Delivery with appropriate supports of neonatal resuscitation team and sufficient maternal obstetric care, especially maternal infection control, are potentially modifiable factors that can decrease asphyxia and early onset neonatal sepsis, thus decreasing mortality rate. In addition, pregnancy should continue with sufficient maternal care. We can reduce late onset sepsis by reducing risk factors such as prolonged use of central venous catheter, parenteral nutrition, and mechanical ventilation. Mortality due to LCC can be controlled by exogenous glucocorticoid if we can recognize it early. New treatment for IVH such as mesenchymal stem cell transplantation is being studied. Mortality due to high grade IVH could be somewhat controlled in the near future.

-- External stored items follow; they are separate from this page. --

-- ==== Sys2Proof/Safety.lean ====
section
/-! DEFINITION. What a good state is, the two ends of a run (60_exceptions.md R242), and the effects and frames the
statements name. -/

namespace Sys2Proof.Machine

/-- The fault latch is consistent: without a fault every field has its reset value, with one the cause is named
(60_exceptions.md R221, R223). -/
abbrev Block.LatchWf (s : Block) : Prop :=
  (s.fault = false → s.fcause = .none ∧ s.fpc = 0 ∧ s.fword = 0 ∧ s.finfo = 0) ∧
  (s.fault = true → s.fcause ≠ .none)

/-- A well-formed block for parameters c: memory and framebuffer in canonical form and inside their sizes, the latch
consistent. -/
abbrev Block.Wf (c : Config) (s : Block) : Prop :=
  Memory.Wf c s.mem ∧ Framebuffer.Wf c s.fb ∧ s.LatchWf

/-- A well-formed state of the machine `step` runs. -/
abbrev State.Inv (s : State) : Prop := s.Wf defaults

/-- **faulted**: a fault is final and recorded (60_exceptions.md R242). -/
abbrev State.Faulted (s : State) : Prop := s.fault = true

/-- **idle**: no fault, and the word at PC is a JP to itself (60_exceptions.md R242). -/
abbrev State.Idle (c : Config) (s : State) : Prop :=
  s.fault = false ∧ ∃ nnn : Addr12, fetch c s = .ok (encode (.jp nnn)) ∧ zext16 nnn = s.pc

/-- t is s but for the register file. -/
abbrev State.SameButRegs (s t : State) : Prop := t = s.setRegs t.v

/-- t is s but for V[x]. -/
abbrev State.SameButV (s t : State) (x : Nibble) : Prop :=
  s.SameButRegs t ∧ ∀ z : Nibble, z ≠ x → t.readV z = s.readV z

/-- t is s but for V[x] and VF. -/
abbrev State.SameButVAndFlag (s t : State) (x : Nibble) : Prop :=
  s.SameButRegs t ∧ ∀ z : Nibble, z ≠ x → z ≠ flagReg → t.readV z = s.readV z

/-- t is s but for the memory, and there only at the addresses `Addr(I + k)`, k < len, that the form stores to. -/
abbrev State.SameButMemRun (c : Config) (s t : State) (len : Nat) : Prop :=
  t = s.setMem t.mem ∧
  ∀ a, (∀ k, k < len → addr c (s.i.toNat + k) ≠ .ok a) → t.byteAt c a = s.byteAt c a

/-- Every address `I + k`, k < len, is usable under the policy: any under wrap, those below 4096 under fault
(20_memory.md R55). -/
abbrev RunInRange (c : Config) (s : State) (len : Nat) : Prop := c.oob = .wrap ∨ s.i.toNat + len ≤ memSize

/-- What instruction i, entered in state s, answers when its first address out of range is a: the state before the step
with ADDR_RANGE latched (60_exceptions.md R222, R226). -/
abbrev addrRangeAt (s : State) (i : Instr) (a : Nat) : Host.Outcome State Fault Refusal :=
  .next { s with pc := s.pc - 2, fault := true, fcause := .addrRange, fpc := s.pc - 2, fword := encode i,
                 finfo := BitVec.ofNat 16 a }

/-- The effect of LD [I], Vx: V[k] at `Addr(I + k)` for k = 0..x, nothing else (43_memory_transfer.md R162). -/
abbrev StoresRegs (c : Config) (s t : State) (x : Nibble) : Prop :=
  (∀ k : Nibble, k.toNat ≤ x.toNat → ∀ a, addr c (s.i.toNat + k.toNat) = .ok a → t.byteAt c a = s.readV k) ∧
  s.SameButMemRun c t (x.toNat + 1)

/-- The effect of LD Vx, [I]: V[k] from `Addr(I + k)` for k = 0..x, nothing else (43_memory_transfer.md R163). -/
abbrev LoadsRegs (c : Config) (s t : State) (x : Nibble) : Prop :=
  (∀ k : Nibble, k.toNat ≤ x.toNat → ∀ a, addr c (s.i.toNat + k.toNat) = .ok a → t.readV k = s.byteAt c a) ∧
  (∀ k : Nibble, x.toNat < k.toNat → t.readV k = s.readV k) ∧
  s.SameButRegs t

/-- The effect of LD B, Vx: the hundreds, tens and units of V[x] at `Addr(I)`, `Addr(I + 1)`, `Addr(I + 2)`, nothing else
(43_memory_transfer.md R164). -/
abbrev StoresDigits (c : Config) (s t : State) (x : Nibble) : Prop :=
  (∀ a, addr c s.i.toNat = .ok a → (t.byteAt c a).toNat = (s.readV x).toNat / 100) ∧
  (∀ a, addr c (s.i.toNat + 1) = .ok a → (t.byteAt c a).toNat = (s.readV x).toNat / 10 % 10) ∧
  (∀ a, addr c (s.i.toNat + 2) = .ok a → (t.byteAt c a).toNat = (s.readV x).toNat % 10) ∧
  s.SameButMemRun c t 3

/-- Whether a sprite of n rows at `I`, its top-left pixel at (px, py), has a set bit at pixel (X, Y): row r = Y - py,
column X - px, bit 7 - column of the byte at `Addr(I + r)` (45_display.md R200). -/
def spriteBit (c : Config) (s : State) (px py n X Y : Nat) : Bool :=
  decide (py ≤ Y ∧ Y < py + n ∧ px ≤ X ∧ X < px + 8) &&
    (s.byteAt c ((s.i.toNat + (Y - py)) % memSize)).getLsbD (7 - (X - px))

/-- Whether DRW Vx, Vy, n in state s covers pixel (X, Y) with a set bit: the start position is wrapped once, at draw time
(45_display.md R200). -/
def drawsAt (c : Config) (s : State) (x y n : Nibble) (X Y : Nat) : Bool :=
  spriteBit c s ((s.readV x).toNat % c.fbW) ((s.readV y).toNat % c.fbH) n.toNat X Y

/-- The effect of DRW Vx, Vy, n: every visible pixel is XORed with the sprite, none is touched outside the framebuffer
(clip, never wrap), VF is the collision, nothing else changes (45_display.md R200). -/
abbrev DrawsSprite (c : Config) (s t : State) (x y n : Nibble) : Prop :=
  (∀ X Y, X < c.fbW → Y < c.fbH →
    Framebuffer.lit t.fb (X, Y) = (Framebuffer.lit s.fb (X, Y) ^^ drawsAt c s x y n X Y)) ∧
  (∀ X Y, ¬ (X < c.fbW ∧ Y < c.fbH) → Framebuffer.lit t.fb (X, Y) = Framebuffer.lit s.fb (X, Y)) ∧
  ((∃ X Y, X < c.fbW ∧ Y < c.fbH ∧ drawsAt c s x y n X Y = true ∧ Framebuffer.lit s.fb (X, Y) = true) →
    t.readV flagReg = 1) ∧
  ((∀ X Y, X < c.fbW → Y < c.fbH → drawsAt c s x y n X Y = true → Framebuffer.lit s.fb (X, Y) = false) →
    t.readV flagReg = 0) ∧
  (∀ z : Nibble, z ≠ flagReg → t.readV z = s.readV z) ∧
  t = { s with fb := t.fb, v := t.v }

end Sys2Proof.Machine
end

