/-- The skips on an immediate: a skip moves PC by 2 more, modulo 65536, and nothing else changes
(41_control_flow.md R115, R116). -/
def Obligations.ImmediateSkips : Prop :=
  ∀ (x : Nibble) (kk : Byte) (s : State),
    decodeWord (0x3#4 ++ x ++ kk) = .seImm x kk ∧ decodeWord (0x4#4 ++ x ++ kk) = .sneImm x kk ∧
    (∃ t, exec (.seImm x kk) s = .next t ∧ t = { s with pc := t.pc } ∧
      t.pc.toNat = if s.readV x = kk then (s.pc.toNat + 2) % 65536 else s.pc.toNat) ∧
    (∃ t, exec (.sneImm x kk) s = .next t ∧ t = { s with pc := t.pc } ∧
      t.pc.toNat = if s.readV x = kk then s.pc.toNat else (s.pc.toNat + 2) % 65536)

/-- The skips on two registers, with the low nibble of the word ignored (41_control_flow.md R117, R118). -/
def Obligations.RegisterSkips : Prop :=
  ∀ (x y ign : Nibble) (s : State),
    decodeWord (0x5#4 ++ x ++ y ++ ign) = .seReg x y ign ∧ decodeWord (0x9#4 ++ x ++ y ++ ign) = .sneReg x y ign ∧
    (∃ t, exec (.seReg x y ign) s = .next t ∧ t = { s with pc := t.pc } ∧
      t.pc.toNat = if s.readV x = s.readV y then (s.pc.toNat + 2) % 65536 else s.pc.toNat) ∧
    (∃ t, exec (.sneReg x y ign) s = .next t ∧ t = { s with pc := t.pc } ∧
      t.pc.toNat = if s.readV x = s.readV y then s.pc.toNat else (s.pc.toNat + 2) % 65536)

/-! ## ALU -/

/-- LD Vx, byte and LD Vx, Vy write V[x] and nothing else (42_alu.md R132, R134). -/
def Obligations.RegisterMoves : Prop :=
  ∀ (x y : Nibble) (kk : Byte) (s : State),
    decodeWord (0x6#4 ++ x ++ kk) = .ldImm x kk ∧ decodeWord (0x8#4 ++ x ++ y ++ 0x0#4) = .ldReg x y ∧
    (∃ t, exec (.ldImm x kk) s = .next t ∧ t.readV x = kk ∧ s.SameButV t x) ∧
    (∃ t, exec (.ldReg x y) s = .next t ∧ t.readV x = s.readV y ∧ s.SameButV t x)

/-- ADD Vx, byte wraps modulo 256 and writes no flag (42_alu.md R133). -/
def Obligations.AddImmediateNoFlag : Prop :=
  ∀ (x : Nibble) (kk : Byte) (s : State), decodeWord (0x7#4 ++ x ++ kk) = .addImm x kk ∧
    ∃ t, exec (.addImm x kk) s = .next t ∧ (t.readV x).toNat = ((s.readV x).toNat + kk.toNat) % 256 ∧ s.SameButV t x

/-- OR, AND and XOR combine bit by bit and write no flag (42_alu.md R135, R136, R137). -/
def Obligations.BitwiseLogicNoFlag : Prop :=
  ∀ (x y : Nibble) (s : State),
    decodeWord (0x8#4 ++ x ++ y ++ 0x1#4) = .orReg x y ∧ decodeWord (0x8#4 ++ x ++ y ++ 0x2#4) = .andReg x y ∧
    decodeWord (0x8#4 ++ x ++ y ++ 0x3#4) = .xorReg x y ∧
    (∃ t, exec (.orReg x y) s = .next t ∧ s.SameButV t x ∧
      ∀ j : Nat, (t.readV x).getLsbD j = ((s.readV x).getLsbD j || (s.readV y).getLsbD j)) ∧
    (∃ t, exec (.andReg x y) s = .next t ∧ s.SameButV t x ∧
      ∀ j : Nat, (t.readV x).getLsbD j = ((s.readV x).getLsbD j && (s.readV y).getLsbD j)) ∧
    (∃ t, exec (.xorReg x y) s = .next t ∧ s.SameButV t x ∧
      ∀ j : Nat, (t.readV x).getLsbD j = ((s.readV x).getLsbD j ^^ (s.readV y).getLsbD j))

/-- ADD Vx, Vy: V[x] is the sum modulo 256 (unless x = F), VF the carry (42_alu.md R138). -/
def Obligations.AddSetsCarry : Prop :=
  ∀ (x y : Nibble) (s : State), decodeWord (0x8#4 ++ x ++ y ++ 0x4#4) = .addReg x y ∧
    ∃ t, exec (.addReg x y) s = .next t ∧
      (x ≠ flagReg → (t.readV x).toNat = ((s.readV x).toNat + (s.readV y).toNat) % 256) ∧
      (t.readV flagReg).toNat = (if 255 < (s.readV x).toNat + (s.readV y).toNat then 1 else 0) ∧ s.SameButVAndFlag t x

/-- SUB and SUBN: V[x] is the difference modulo 256 (unless x = F), VF the no-borrow (42_alu.md R139, R140). -/
def Obligations.SubtractSetsNoBorrow : Prop :=
  ∀ (x y : Nibble) (s : State),
    decodeWord (0x8#4 ++ x ++ y ++ 0x5#4) = .sub x y ∧ decodeWord (0x8#4 ++ x ++ y ++ 0x7#4) = .subn x y ∧
    (∃ t, exec (.sub x y) s = .next t ∧
      (x ≠ flagReg → ((t.readV x).toNat : Int) = (((s.readV x).toNat : Int) - (s.readV y).toNat) % 256) ∧
      (t.readV flagReg).toNat = (if (s.readV x).toNat ≥ (s.readV y).toNat then 1 else 0) ∧ s.SameButVAndFlag t x) ∧
    (∃ t, exec (.subn x y) s = .next t ∧
      (x ≠ flagReg → ((t.readV x).toNat : Int) = (((s.readV y).toNat : Int) - (s.readV x).toNat) % 256) ∧
      (t.readV flagReg).toNat = (if (s.readV y).toNat ≥ (s.readV x).toNat then 1 else 0) ∧ s.SameButVAndFlag t x)

/-- SHR and SHL move V[x] by one bit (unless x = F) and VF is the bit shifted out; the y field is ignored
(42_alu.md R141, R142). -/
def Obligations.ShiftsSetShiftedBit : Prop :=
  ∀ (x ign : Nibble) (s : State),
    decodeWord (0x8#4 ++ x ++ ign ++ 0x6#4) = .shr x ign ∧ decodeWord (0x8#4 ++ x ++ ign ++ 0xE#4) = .shl x ign ∧
    (∃ t, exec (.shr x ign) s = .next t ∧ (x ≠ flagReg → (t.readV x).toNat = (s.readV x).toNat / 2) ∧
      (t.readV flagReg).toNat = (s.readV x).toNat % 2 ∧ s.SameButVAndFlag t x) ∧
    (∃ t, exec (.shl x ign) s = .next t ∧ (x ≠ flagReg → (t.readV x).toNat = (s.readV x).toNat * 2 % 256) ∧
      (t.readV flagReg).toNat = (s.readV x).toNat / 128 ∧ s.SameButVAndFlag t x)
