theorem test_decode_family_8 :
    decodeWord 0x8120 = .ldReg 1 2 ∧ decodeWord 0x8121 = .orReg 1 2 ∧ decodeWord 0x8122 = .andReg 1 2 ∧
      decodeWord 0x8123 = .xorReg 1 2 ∧ decodeWord 0x8124 = .addReg 1 2 ∧ decodeWord 0x8125 = .sub 1 2 ∧
      decodeWord 0x8AB6 = .shr 0xA 0xB ∧ decodeWord 0x8127 = .subn 1 2 ∧ decodeWord 0x812E = .shl 1 2 ∧
      decodeWord 0x8008 = .nop 0x8008 := by decide

theorem test_decode_families_9_to_D :
    decodeWord 0x9127 = .sneReg 1 2 7 ∧ decodeWord 0xAABC = .ldI 0xABC ∧ decodeWord 0xBABC = .jpV0 0xABC ∧
      decodeWord 0xCA5C = .rnd 0xA 0x5C ∧ decodeWord 0xD125 = .drw 1 2 5 := by decide

theorem test_decode_family_E :
    decodeWord 0xE19E = .skp 1 9 ∧ decodeWord 0xE10E = .skp 1 0 ∧ decodeWord 0xE1A1 = .sknp 1 0xA ∧
      decodeWord 0xE191 = .sknp 1 9 ∧ decodeWord 0xE19F = .nop 0xE19F := by decide

theorem test_decode_family_F :
    decodeWord 0xF207 = .ldVxDt 2 ∧ decodeWord 0xF20A = .ldVxK 2 ∧ decodeWord 0xF215 = .ldDtVx 2 ∧
      decodeWord 0xF218 = .ldStVx 2 ∧ decodeWord 0xF21E = .addI 2 ∧ decodeWord 0xF229 = .ldF 2 ∧
      decodeWord 0xF233 = .ldB 2 ∧ decodeWord 0xF255 = .ldMemVx 2 ∧ decodeWord 0xFF65 = .ldVxMem 0xF ∧
      decodeWord 0xF017 = .nop 0xF017 := by decide

/-- Bytes are read big-endian, two and no more; the table's word is the instruction's word. -/
theorem test_decode_bytes :
    decode [0xD1, 0x25, 0xAA] = .ok (.drw 1 2 5, [0xAA]) ∧ decode [0xD1] = .error .truncated ∧
      decode [] = .error .truncated := ⟨rfl, rfl, rfl⟩

theorem test_decodeTableWord :
    decodeTableWord 16 0x8124 = some (.addReg 1 2) ∧ decodeTableWord 16 0x0000 = some (.cls 0) ∧
      decodeTableWord 16 0xF065 = some (.ldVxMem 0) := by decide

/-- `withFetchWord` lays the word out big-endian at PC, and the next step runs it (V31). -/
theorem test_withFetchWord_runs :
    afterStep (State.reset.withFetchWord 16 0x6042) (fun t => (t.readV 0, t.pc, t.byteAt defaults 0x200)) =
      some (0x42, 0x202, 0x60) := by decide

/-- The canonical words of 30_encoding.md R82 and their text (program P4). -/
theorem test_canonical_words :
    encode (canonical (.cls 0)) = 0x00E0 ∧ encode (canonical (.ret 0)) = 0x00EE ∧
      encode (canonical (.skp 1 0)) = 0xE19E ∧ encode (canonical (.sknp 1 0)) = 0xE1A1 ∧
      encode (canonical (.shr 3 4)) = 0x8306 ∧ encode (canonical (.shl 3 4)) = 0x830E ∧
      encode (canonical (.seReg 1 2 7)) = 0x5120 ∧ encode (canonical (.sneReg 1 2 7)) = 0x9120 := by decide

theorem test_asm_text :
    asmText (.drw 1 2 5) = "DRW V1, V2, 0x5" ∧ asmText (.ldImm 0 0x0A) = "LD V0, 0x0A" ∧
      asmText (.jp 0x20E) = "JP 0x20E" ∧ asmText (.nop 0x8008) = "DW 0x8008" := by decide

/-! ## One step of each instruction -/

/-- V1: the timer phase, on a no-op. -/
theorem test_nop_V1 :
    afterStep ((onWord 0x800F).setDt 3) (fun t => (t.pc, t.dt, t.st)) = some (0x202, 2, 0) := by decide

/-- V4: PC is 16 bits wide and wraps at the fetch advance. -/
theorem test_nop_V4_pc_wraps :
    afterStep (withM (State.reset.setPc 0xFFFE) [(0xFFE, 0x80), (0xFFF, 0x0F)]) Block.pc = some 0x0000 := by decide

/-- V119: VF is left alone. -/
theorem test_cls_V119 :
    afterStep (withV ((onWord 0x00E0).setFb [(0, 0), (63, 31)]) [(0xF, 0x55)]) (fun t => (t.fb, t.readV 0xF)) =
      some ([], 0x55) := by decide

/-- V15. -/
theorem test_ret_V15 :
    afterStep ((onWord 0x00EE).setStack (Vector.replicate 16 0x206) 1) (fun t => (t.pc, t.sp, t.stack[0])) =
      some (0x206, 0, 0x206) := by decide

/-- V16: the fault leaves PC and the timers. -/
theorem test_ret_V16_underflow :
    afterStep ((onWord 0x00EE).setDt 5) (fun t => (faultPorts t, t.pc, t.dt)) =
      some ((true, 2, 0x200, 0x00EE, 0), 0x200, 5) := by decide

/-- V10. -/
theorem test_jp_V10 : afterStep (onWord 0x1200) Block.pc = some 0x200 := by decide

/-- V5: the low byte is fetched from address 0. -/
theorem test_jp_V5_fetch_wraps :
    afterStep (withM (State.reset.setPc 0x0FFF) [(0xFFF, 0x12), (0x000, 0x34)]) Block.pc = some 0x0234 := by decide

/-- V12: the last free entry. -/
theorem test_call_V12 :
    afterStep ((onWord 0x2300).setStack (Vector.replicate 16 0) 15) (fun t => (t.pc, t.sp, t.stack[15], t.stack[14])) =
      some (0x300, 16, 0x202, 0) := by decide

/-- V13. -/
theorem test_call_V13_overflow :
    afterStep ((onWord 0x2300).setStack (Vector.replicate 16 0) 16) (fun t => (faultPorts t, t.pc, t.sp)) =
      some ((true, 1, 0x200, 0x2300, 16), 0x200, 16) := by decide
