-- ==== Sys2Proof/WellFormed.lean ====
section
/-! DEFINITION. Which command words are well formed. An `Instr` has no fields (R94), so every `Instr` is
well formed; the checks are on the word (R90, R92, R93). -/

namespace Sys2Proof

/-- Bits [31:8] are zero (R90, R92). -/
def reservedZero (w : Word) : Bool := w.extractLsb' 8 24 == 0#24

/-- The opcode in bits [7:0] is one of 0x00 to 0x06 (R91, R93). -/
def opcodeAssigned (w : Word) : Bool := decide (w.extractLsb' 0 8 ≤ 0x06#8)

/-- A legal command word (R93: every word is one of the seven commands or illegal). -/
def commandWordWf (w : Word) : Bool := reservedZero w && opcodeAssigned w

end Sys2Proof
end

In conclusion, mortality rate did not decrease over ten years (January 2009 to December 2018) in this study. We can't help the birth of extreme prematurity. However, there are modifiable factors to reduce mortality, especially immediate postnatal death of extreme preterm infants. Increasing survival without major morbidities, besides decreasing mortality is another important task.

Notes

Conflict of Interest:No potential conflict of interest relevant to this article was reported.